(Records from a dataset)
=== Begin Enclosure ===

-- ==== Sys2Proof/Machine/Cycle.lean ====
section
/-! DEFINITION. The parts of the cycle around execute (40_cycle.md): the host's key write before it, fetch,
advance, and the timer tick after it. -/

namespace Sys2Proof.Machine

/-- The host's write of KEY before this cycle, if it makes one (10_state.md R51). -/
def State.hostKey (s : State) : State := s.setKey (s.input.keyWrite.getD s.key)

/-- Step 1, fetch: two bytes at PC and PC + 1, combined big-endian into OP (R121). -/
def State.fetch (s : State) : State :=
  let (hi, s₁) := s.memRead s.pc.toNat
  let (lo, s₂) := s₁.memRead (s.pc.toNat + 1)
  s₂.setOp (wordOfBytes hi lo)

/-- What the cycle does before execute: host write, fetch, advance (R120–R122). -/
def State.beginCycle (s : State) : State := s.hostKey.fetch.advance

/-- A timer's count after the tick step: one lower, never below zero (R126). -/
def countDown (tick : Bool) (b : Byte) : Byte := if b = 0 then 0 else if tick then b - 1 else b

/-- Step 4, the timer tick (R126). -/
def State.timerTick (tick : Bool) (s : State) : State :=
  (s.setDt (countDown tick s.dt)).setSt (countDown tick s.st)

/-- What the cycle does after execute: the tick, and on to the next cycle's inputs (R126, R127). -/
def State.endCycle (s : State) : State := (s.timerTick s.input.tick).nextInput

/-- Store an opcode, numbered as decodeTableWord numbers it, where the next fetch reads. -/
def State.placeOpcode (s : State) (nbits w : Nat) : State :=
  let op : Word := BitVec.ofNat 16 (w % 2 ^ nbits)
  (s.poke s.pc.toNat (highByte op)).poke (s.pc.toNat + 1) (lowByte op)

end Sys2Proof.Machine
end

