-- ==== Sys2Proof/Machine/Core.lean ====
section
/-! DEFINITION. The machine as the host runs it. -/

def Sys2Proof.core : Host.Core := {
  State := Sys2Proof.Machine.State
  Fault := Sys2Proof.Machine.Fault
  Refusal := Sys2Proof.Machine.Refusal
  step := Sys2Proof.Machine.step
  reset := Sys2Proof.Machine.State.reset }
end

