-- ==== Sys2Proof/Laws/Step.lean ====
section
/-! SUPPORT. One step in terms of execute. -/

namespace Sys2Proof.Machine

/-- The opcode execute sees is the one at PC. -/
@[simp] theorem State.beginCycle_op (s : State) : s.beginCycle.op = s.nextOpcode := rfl

/-- The state execute starts from: KEY as the host left it, OP fetched, PC advanced, ADDR_WRAP recorded if the
fetch left the address space. -/
theorem State.beginCycle_spec (s : State) :
    s.beginCycle =
      { s with
        key := s.input.keyWrite.getD s.key
        op := s.nextOpcode
        pc := s.pc + 2
        evt := evtWith (blockWraps 2 s.pc.toNat) .addrWrap s.evt } := by
  have h : ((s.hostKey.noteAddr s.pc.toNat).noteAddr (s.pc.toNat + 1)) =
      s.hostKey.eventIf (blockWraps 2 s.pc.toNat) .addrWrap := by
    rw [State.noteAddr_eq, State.noteAddr_eq, State.eventIf_or]
    congr 1
    rw [Bool.eq_iff_iff]
    simp only [blockWraps, Bool.or_eq_true, decide_eq_true_eq]
    omega
  show (((s.hostKey.noteAddr s.pc.toNat).noteAddr (s.pc.toNat + 1)).setOp _).advance = _
  rw [h]
  rfl

/-! ### The elements after the beginning and the end of a cycle -/

@[simp] theorem State.beginCycle_v (s : State) : s.beginCycle.v = s.v := by
  rw [State.beginCycle_spec]
@[simp] theorem State.beginCycle_i (s : State) : s.beginCycle.i = s.i := by
  rw [State.beginCycle_spec]
@[simp] theorem State.beginCycle_pc (s : State) : s.beginCycle.pc = s.pc + 2 := by
  rw [State.beginCycle_spec]
@[simp] theorem State.beginCycle_sp (s : State) : s.beginCycle.sp = s.sp := by
  rw [State.beginCycle_spec]
@[simp] theorem State.beginCycle_stack (s : State) : s.beginCycle.stack = s.stack := by
  rw [State.beginCycle_spec]
@[simp] theorem State.beginCycle_dt (s : State) : s.beginCycle.dt = s.dt := by
  rw [State.beginCycle_spec]
@[simp] theorem State.beginCycle_st (s : State) : s.beginCycle.st = s.st := by
  rw [State.beginCycle_spec]
@[simp] theorem State.beginCycle_mem (s : State) : s.beginCycle.mem = s.mem := by
  rw [State.beginCycle_spec]
@[simp] theorem State.beginCycle_fb (s : State) : s.beginCycle.fb = s.fb := by
  rw [State.beginCycle_spec]
@[simp] theorem State.beginCycle_key (s : State) : s.beginCycle.key = s.input.keyWrite.getD s.key := by
  rw [State.beginCycle_spec]
@[simp] theorem State.beginCycle_evt (s : State) : s.beginCycle.evt = evtWith (blockWraps 2 s.pc.toNat) .addrWrap s.evt := by
  rw [State.beginCycle_spec]
@[simp] theorem State.beginCycle_inputs (s : State) : s.beginCycle.inputs = s.inputs := by
  rw [State.beginCycle_spec]
@[simp] theorem State.beginCycle_cycleNo (s : State) : s.beginCycle.cycleNo = s.cycleNo := by
  rw [State.beginCycle_spec]
@[simp] theorem State.beginCycle_reg (s : State) (x : Nibble) : s.beginCycle.reg x = s.reg x := by
  rw [State.beginCycle_spec]; rfl
@[simp] theorem State.beginCycle_peek (s : State) (a : Nat) : s.beginCycle.peek a = s.peek a := by
  rw [State.beginCycle_spec]; rfl
@[simp] theorem State.beginCycle_input (s : State) : s.beginCycle.input = s.input := by
  rw [State.beginCycle_spec]; rfl

@[simp] theorem State.endCycle_v (s : State) : s.endCycle.v = s.v := rfl
@[simp] theorem State.endCycle_i (s : State) : s.endCycle.i = s.i := rfl
@[simp] theorem State.endCycle_pc (s : State) : s.endCycle.pc = s.pc := rfl
@[simp] theorem State.endCycle_sp (s : State) : s.endCycle.sp = s.sp := rfl
@[simp] theorem State.endCycle_stack (s : State) : s.endCycle.stack = s.stack := rfl
@[simp] theorem State.endCycle_dt (s : State) : s.endCycle.dt = countDown s.input.tick s.dt := rfl
@[simp] theorem State.endCycle_st (s : State) : s.endCycle.st = countDown s.input.tick s.st := rfl
@[simp] theorem State.endCycle_mem (s : State) : s.endCycle.mem = s.mem := rfl
@[simp] theorem State.endCycle_fb (s : State) : s.endCycle.fb = s.fb := rfl
@[simp] theorem State.endCycle_key (s : State) : s.endCycle.key = s.key := rfl
@[simp] theorem State.endCycle_evt (s : State) : s.endCycle.evt = s.evt := rfl
@[simp] theorem State.endCycle_op (s : State) : s.endCycle.op = s.op := rfl
@[simp] theorem State.endCycle_inputs (s : State) : s.endCycle.inputs = s.inputs.tail := rfl
@[simp] theorem State.endCycle_cycleNo (s : State) : s.endCycle.cycleNo = s.cycleNo + 1 := rfl
@[simp] theorem State.endCycle_reg (s : State) (x : Nibble) : s.endCycle.reg x = s.reg x := rfl
@[simp] theorem State.endCycle_peek (s : State) (a : Nat) : s.endCycle.peek a = s.peek a := rfl

/-- A timer's count after the tick step, as a number: one lower when the tick came, never below zero. -/
theorem countDown_toNat (tick : Bool) (b : Byte) : (countDown tick b).toNat = b.toNat - tick.toNat := by
  unfold countDown
  split
  · rename_i h; subst h; simp
  · rename_i h
    have hb : b.toNat ≠ 0 := fun e => h (BitVec.eq_of_toNat_eq e)
    have := b.isLt
    cases tick
    · simp
    · simp only [if_true, BitVec.toNat_sub, Bool.toNat_true]
      have h1 : (1 : Byte).toNat = 1 := rfl
      omega

/-- A step whose instruction completes. -/
theorem step_of_exec {s t : State} (h : exec (decodeWord s.nextOpcode) s.beginCycle = .next t) :
    step s = .next t.endCycle := by
  simp only [step, State.beginCycle_op, h]

/-- What a completed step is made of. -/
theorem step_cases {s u : State} (h : step s = .next u) :
    ∃ t, exec (decodeWord s.nextOpcode) s.beginCycle = .next t ∧ u = t.endCycle := by
  simp only [step, State.beginCycle_op] at h
  split at h
  · rename_i t ht
    exact ⟨t, ht, by simpa using h.symm⟩
  · cases h
  · cases h

end Sys2Proof.Machine
end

=== End Enclosure ===

_Your instructions_
Exact reproduction is required. Give the lines of the data from its first line through the line containing "advance (R120–R122). -/", and no others.

_Output of the exercise_
-- ==== Sys2Proof/Machine/Cycle.lean ====
section
/-! DEFINITION. The parts of the cycle around execute (40_cycle.md): the host's key write before it, fetch,
advance, and the timer tick after it. -/

namespace Sys2Proof.Machine

/-- The host's write of KEY before this cycle, if it makes one (10_state.md R51). -/
def State.hostKey (s : State) : State := s.setKey (s.input.keyWrite.getD s.key)

/-- Step 1, fetch: two bytes at PC and PC + 1, combined big-endian into OP (R121). -/
def State.fetch (s : State) : State :=
  let (hi, s₁) := s.memRead s.pc.toNat
  let (lo, s₂) := s₁.memRead (s.pc.toNat + 1)
  s₂.setOp (wordOfBytes hi lo)

/-- What the cycle does before execute: host write, fetch, advance (R120–R122). -/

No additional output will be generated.